Kimi şarkıları kimi anıların arasına koyup katlıyoruz. Sonra bir yerde duyunca o şarkıyı, anılar dökülmeye başlıyor raflardan. Kimi insanların sesleri içimizin unutulmuş yollarına çıkıyor. Mazhar şimdi elimden tutmuş ah bu ben diyor, kendimi nerelerde bulsam. Hayat acayip. Ve kelimeler. Şarkılar da öyle. Hepsinin bir araya gelip aklı alıp gittikleri yerler hele. Her şey başka acayip.

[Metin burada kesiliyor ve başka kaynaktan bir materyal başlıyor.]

-- ==== Sys2Proof/Laws/HostCmd.lean ====
section
/-! SUPPORT. What a host command can do in its frame: every part of the state but its link is as it was when its own rules are
asked, and it is accepted, refused or answered again. -/

namespace Sys2Proof.Machine

/-! ### Counting a command and entering it in its window change the link alone -/

theorem noteAdmitted_eq (l : LinkId) (s : State) : noteAdmitted l s = { s with link := (noteAdmitted l s).link } := by
  unfold noteAdmitted; split <;> rfl

theorem enterWindow_eq (h : Hdr) (s : State) : enterWindow h s = { s with link := (enterWindow h s).link } := by
  unfold enterWindow; split <;> (try split) <;> rfl

theorem entered_eq (h : Hdr) (s : State) : entered h s = { s with link := (entered h s).link } := by
  unfold entered; rw [enterWindow_eq, noteAdmitted_eq]

@[simp] theorem entered_frame (h : Hdr) (s : State) : (entered h s).frame = s.frame := by rw [entered_eq]
@[simp] theorem entered_pending (h : Hdr) (s : State) : (entered h s).pending = s.pending := by rw [entered_eq]
@[simp] theorem entered_params (h : Hdr) (s : State) : (entered h s).params = s.params := by rw [entered_eq]
@[simp] theorem entered_persisted (h : Hdr) (s : State) : (entered h s).persisted = s.persisted := by rw [entered_eq]
@[simp] theorem entered_queues (h : Hdr) (s : State) : (entered h s).queues = s.queues := by rw [entered_eq]
@[simp] theorem entered_due (h : Hdr) (s : State) : (entered h s).due = s.due := by rw [entered_eq]
@[simp] theorem entered_outbox (h : Hdr) (s : State) : (entered h s).outbox = s.outbox := by rw [entered_eq]
@[simp] theorem entered_rnd (h : Hdr) (s : State) : (entered h s).rnd = s.rnd := by rw [entered_eq]
@[simp] theorem entered_sys (h : Hdr) (s : State) : (entered h s).sys = s.sys := by rw [entered_eq]
@[simp] theorem entered_beryl (h : Hdr) (s : State) : (entered h s).beryl = s.beryl := by rw [entered_eq]
@[simp] theorem entered_txn (h : Hdr) (s : State) : (entered h s).txn = s.txn := by rw [entered_eq]
@[simp] theorem entered_outlets (h : Hdr) (s : State) : (entered h s).outlets = s.outlets := by rw [entered_eq]
@[simp] theorem entered_pool (h : Hdr) (s : State) : (entered h s).pool = s.pool := by rw [entered_eq]
@[simp] theorem entered_vlk (h : Hdr) (s : State) : (entered h s).vlk = s.vlk := by rw [entered_eq]
@[simp] theorem entered_mtr (h : Hdr) (s : State) : (entered h s).mtr = s.mtr := by rw [entered_eq]
@[simp] theorem entered_onyx (h : Hdr) (s : State) : (entered h s).onyx = s.onyx := by rw [entered_eq]
@[simp] theorem entered_efi (h : Hdr) (s : State) : (entered h s).efi = s.efi := by rw [entered_eq]
@[simp] theorem entered_garnet (h : Hdr) (s : State) : (entered h s).garnet = s.garnet := by rw [entered_eq]
@[simp] theorem entered_aux (h : Hdr) (s : State) : (entered h s).aux = s.aux := by rw [entered_eq]
@[simp] theorem entered_slk (h : Hdr) (s : State) : (entered h s).slk = s.slk := by rw [entered_eq]
@[simp] theorem entered_nfc (h : Hdr) (s : State) : (entered h s).nfc = s.nfc := by rw [entered_eq]
@[simp] theorem entered_dsp (h : Hdr) (s : State) : (entered h s).dsp = s.dsp := by rw [entered_eq]
@[simp] theorem entered_flt (h : Hdr) (s : State) : (entered h s).flt = s.flt := by rw [entered_eq]
@[simp] theorem entered_upd (h : Hdr) (s : State) : (entered h s).upd = s.upd := by rw [entered_eq]

@[simp] theorem noteAdmitted_window (l : LinkId) (s : State) : (noteAdmitted l s).link.window = s.link.window := by
  unfold noteAdmitted; split <;> rfl

@[simp] theorem noteAdmitted_sessions (l : LinkId) (s : State) : (noteAdmitted l s).link.sessions = s.link.sessions := by
  unfold noteAdmitted; split <;> rfl

@[simp] theorem noteAdmitted_replies (l : LinkId) (s : State) : (noteAdmitted l s).link.replies = s.link.replies := by
  unfold noteAdmitted; split <;> rfl

@[simp] theorem noteAdmitted_waiting (l : LinkId) (s : State) : (noteAdmitted l s).link.waiting = s.link.waiting := by
  unfold noteAdmitted; split <;> rfl

@[simp] theorem noteAdmitted_linkWindow (l k : LinkId) (s : State) : linkWindow (noteAdmitted l s) k = linkWindow s k := by
  simp [linkWindow]

/-! ### Parameters read the same in two states that agree on them -/

theorem pget_congr {s t : State} (hp : t.params = s.params) (hb : t.beryl = s.beryl) (id inst : Nat) :
    pget t id inst = pget s id inst := by
  simp [pget, hp, hb]

@[simp] theorem entered_pget (h : Hdr) (s : State) (id inst : Nat) : pget (entered h s) id inst = pget s id inst :=
  pget_congr (by simp) (by simp) id inst

@[simp] theorem entered_pbool (h : Hdr) (s : State) (id inst : Nat) : pbool (entered h s) id inst = pbool s id inst := by
  simp [pbool]

@[simp] theorem entered_psigned (h : Hdr) (s : State) (id inst len : Nat) :
    psigned (entered h s) id inst len = psigned s id inst len := by
  simp [psigned]

@[simp] theorem entered_watching (h : Hdr) (s : State) : watching (entered h s) = watching s := by simp [watching]

@[simp] theorem entered_fencedDomain (h : Hdr) (s : State) (d : Nat) : fencedDomain (entered h s) d = fencedDomain s d := by
  simp [fencedDomain]

@[simp] theorem entered_findTxn (h : Hdr) (s : State) (n : Nat) : findTxn (entered h s) n = findTxn s n := by simp [findTxn]

@[simp] theorem entered_stateCheck (h k : Hdr) (op : Nat) (s : State) : stateCheck k op (entered h s) = stateCheck k op s := by
  simp [stateCheck, available]

/-! ### What a host command can do -/

/-- A new command that passes the common checks goes to its own rules. -/
theorem hostCmd_passes {h : Hdr} {op : Nat} {c : Instr} {layout lengths : Bool} {bad : List Byte} {rules : State → Verdict}
    {s : State} (p : Passes h op layout lengths s) :
    hostCmd h op c layout lengths bad rules s = match rules (entered h s) with
      | .refuse d res => refused h op d res s
      | .reject d res now => refuseNow h op d res (now (entered h s))
      | .accept d res now => now (accepted c h op d res s) := by
  obtain ⟨⟨hl, hw⟩, hc, hs⟩ := p
  have hw' : List.find? (fun r => r.seq == h.seq) (linkWindow (noteAdmitted h.link s) h.link) = none := by simpa using hw
  have hs' : stateCheck h op (enterWindow h (noteAdmitted h.link s)) = none := by
    have := entered_stateCheck h h op s; unfold entered at this; rw [this]; exact hs
  unfold hostCmd inWindow
  simp only [hl, hw', hc, hs']
  simp only [refused, accepted, waitingCmd, entered, not_true_eq_false, ↓reduceIte]
  have hd : (enterWindow h (noteAdmitted h.link s)).due = s.due := entered_due h s
  have hf : (enterWindow h (noteAdmitted h.link s)).frame = s.frame := entered_frame h s
  rw [hd]
  cases rules (enterWindow h (noteAdmitted h.link s)) <;> simp [hf]

/-! ### The state in which an accepted command waits -/

@[simp] theorem accepted_pending (c : Instr) (h : Hdr) (op d : Nat) (res : Option (List Byte)) (s : State) : (accepted c h op d res s).pending = s.pending := by simp [accepted]
@[simp] theorem accepted_frame (c : Instr) (h : Hdr) (op d : Nat) (res : Option (List Byte)) (s : State) : (accepted c h op d res s).frame = s.frame := by simp [accepted]
@[simp] theorem accepted_params (c : Instr) (h : Hdr) (op d : Nat) (res : Option (List Byte)) (s : State) : (accepted c h op d res s).params = s.params := by simp [accepted]
@[simp] theorem accepted_persisted (c : Instr) (h : Hdr) (op d : Nat) (res : Option (List Byte)) (s : State) : (accepted c h op d res s).persisted = s.persisted := by simp [accepted]
@[simp] theorem accepted_queues (c : Instr) (h : Hdr) (op d : Nat) (res : Option (List Byte)) (s : State) : (accepted c h op d res s).queues = s.queues := by simp [accepted]
@[simp] theorem accepted_outbox (c : Instr) (h : Hdr) (op d : Nat) (res : Option (List Byte)) (s : State) : (accepted c h op d res s).outbox = s.outbox := by simp [accepted]
@[simp] theorem accepted_rnd (c : Instr) (h : Hdr) (op d : Nat) (res : Option (List Byte)) (s : State) : (accepted c h op d res s).rnd = s.rnd := by simp [accepted]
@[simp] theorem accepted_sys (c : Instr) (h : Hdr) (op d : Nat) (res : Option (List Byte)) (s : State) : (accepted c h op d res s).sys = s.sys := by simp [accepted]
@[simp] theorem accepted_beryl (c : Instr) (h : Hdr) (op d : Nat) (res : Option (List Byte)) (s : State) : (accepted c h op d res s).beryl = s.beryl := by simp [accepted]
@[simp] theorem accepted_txn (c : Instr) (h : Hdr) (op d : Nat) (res : Option (List Byte)) (s : State) : (accepted c h op d res s).txn = s.txn := by simp [accepted]
@[simp] theorem accepted_outlets (c : Instr) (h : Hdr) (op d : Nat) (res : Option (List Byte)) (s : State) : (accepted c h op d res s).outlets = s.outlets := by simp [accepted]
@[simp] theorem accepted_pool (c : Instr) (h : Hdr) (op d : Nat) (res : Option (List Byte)) (s : State) : (accepted c h op d res s).pool = s.pool := by simp [accepted]
@[simp] theorem accepted_vlk (c : Instr) (h : Hdr) (op d : Nat) (res : Option (List Byte)) (s : State) : (accepted c h op d res s).vlk = s.vlk := by simp [accepted]
@[simp] theorem accepted_mtr (c : Instr) (h : Hdr) (op d : Nat) (res : Option (List Byte)) (s : State) : (accepted c h op d res s).mtr = s.mtr := by simp [accepted]
@[simp] theorem accepted_onyx (c : Instr) (h : Hdr) (op d : Nat) (res : Option (List Byte)) (s : State) : (accepted c h op d res s).onyx = s.onyx := by simp [accepted]
@[simp] theorem accepted_efi (c : Instr) (h : Hdr) (op d : Nat) (res : Option (List Byte)) (s : State) : (accepted c h op d res s).efi = s.efi := by simp [accepted]
@[simp] theorem accepted_garnet (c : Instr) (h : Hdr) (op d : Nat) (res : Option (List Byte)) (s : State) : (accepted c h op d res s).garnet = s.garnet := by simp [accepted]
@[simp] theorem accepted_aux (c : Instr) (h : Hdr) (op d : Nat) (res : Option (List Byte)) (s : State) : (accepted c h op d res s).aux = s.aux := by simp [accepted]
@[simp] theorem accepted_slk (c : Instr) (h : Hdr) (op d : Nat) (res : Option (List Byte)) (s : State) : (accepted c h op d res s).slk = s.slk := by simp [accepted]
@[simp] theorem accepted_nfc (c : Instr) (h : Hdr) (op d : Nat) (res : Option (List Byte)) (s : State) : (accepted c h op d res s).nfc = s.nfc := by simp [accepted]
@[simp] theorem accepted_dsp (c : Instr) (h : Hdr) (op d : Nat) (res : Option (List Byte)) (s : State) : (accepted c h op d res s).dsp = s.dsp := by simp [accepted]
@[simp] theorem accepted_flt (c : Instr) (h : Hdr) (op d : Nat) (res : Option (List Byte)) (s : State) : (accepted c h op d res s).flt = s.flt := by simp [accepted]
@[simp] theorem accepted_upd (c : Instr) (h : Hdr) (op d : Nat) (res : Option (List Byte)) (s : State) : (accepted c h op d res s).upd = s.upd := by simp [accepted]
@[simp] theorem accepted_due (c : Instr) (h : Hdr) (op d : Nat) (res : Option (List Byte)) (s : State) : (accepted c h op d res s).due = s.due ++ [waitingCmd c h op d res s] := rfl
@[simp] theorem accepted_pget (c : Instr) (h : Hdr) (op d : Nat) (res : Option (List Byte)) (s : State) (id inst : Nat) : pget (accepted c h op d res s) id inst = pget s id inst :=
  pget_congr (by simp) (by simp) id inst

end Sys2Proof.Machine
end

Duygularsa pek başlarına buyruk. Anlatırken biri 'şöyle oldu, böyle bitti', ortaya çıkıyorlar neye uğradığını anlayamadan. Benim bile değillerken üstelik, dalıveriyorlar geçmişin odalarına. Hey anılar, sizden bahsediyorlar, çıksanıza. Çıkmayın. Saçmalamayın. Lavanta gibi iliştirip şarkıları yakanıza, katlamadım mı ben sizi tek tek? Ayak altında ziyan olmayın diye katlayıp da kaldırmadım mı özenerek? Şimdi bir deli bozuk vaveyla kopardı diye, etmeyin. Sokaklardan toplatmayın bana kendinizi. Ne size katacak o kadar şarkım var artık, ne de hepinizi en baştan katlayacak takatim. Hadi kalkın da yerinize yatın, üşüyeceksiniz.
14 Ekim 2014 Salı
30 Ağustos 2014 Cumartesi
ölümünden değdim yaşamına
Benden iki yıl sonra doğmuş, beş gün önce öldü. Ömrünün şahit olduğum tek yeri ölümüydü. Bir filmi geri sarar gibi dönüp ondan kalanlara baktım. Gördüğü mekanları çalakalem çizmeyi, yanlarına notlar düşmeyi, Nazım Hikmet'i kendi sesinden dinlemeyi severmiş. Karalamaktan, satır kaydırmaktan, okunaksızlıktan korkmazmış. Nevruzu, Londra'yı, sokakları, denizi, göğü, kuzey ormanlarını, geçmişi, reddetmeyi ve hatırlamayı bilirmiş. Kitap okurken bazı satırların altını, bazı satırların üstünü çizermiş. Hatıralarını fotoğraf, resim ve kelimelerle saklarmış. Adı kısa, soyadı birleşik, gözleri kadraj, kelimeleri gelişigüzelmiş. Sarı çocuk saçları varmış, henüz ölmeye niyeti yokmuş. Adada yaşama hayali kurarmış, bir anakaranın tam ortasına gömülmüş.
9 Ağustos 2014 Cumartesi
Eski Çamlar ve Bulutlar
On üç - on beş yaşlarındayken söz vermiştim kendime, gün batımlarını kaçırmayacaktım. "Günün en güzel saatleri bunlar Lavinia, yanımda kal" derdi Özdemir Asaf, ben düşünürdüm günün en güzel saatleri...hangileri? Ve karar vermiştim bir akşamüstü, günün güzelliği batışındaydı. Eteklerini toplamış koşar adım inerken gecenin merdivenlerinden, üzerimize serdiği telaşsız tenhalıktaydı. Benim güzelliğim de toyluğumdaydı demek... İnsanın kendisine verdiği sözlerle sınandığını bilmiyordum. Bir yolun başında durup sonuna türkü yakılmayacağını... Asıl hesaplaşmanın, kapıyı dünyanın üstüne kapatıp kendinle kaldığında başladığını... Her hesabın altında öyle kolay kalkılamadığını... Ve kendinle halleşmeden, bir zıkkım yapamayacağını...bilmiyordum.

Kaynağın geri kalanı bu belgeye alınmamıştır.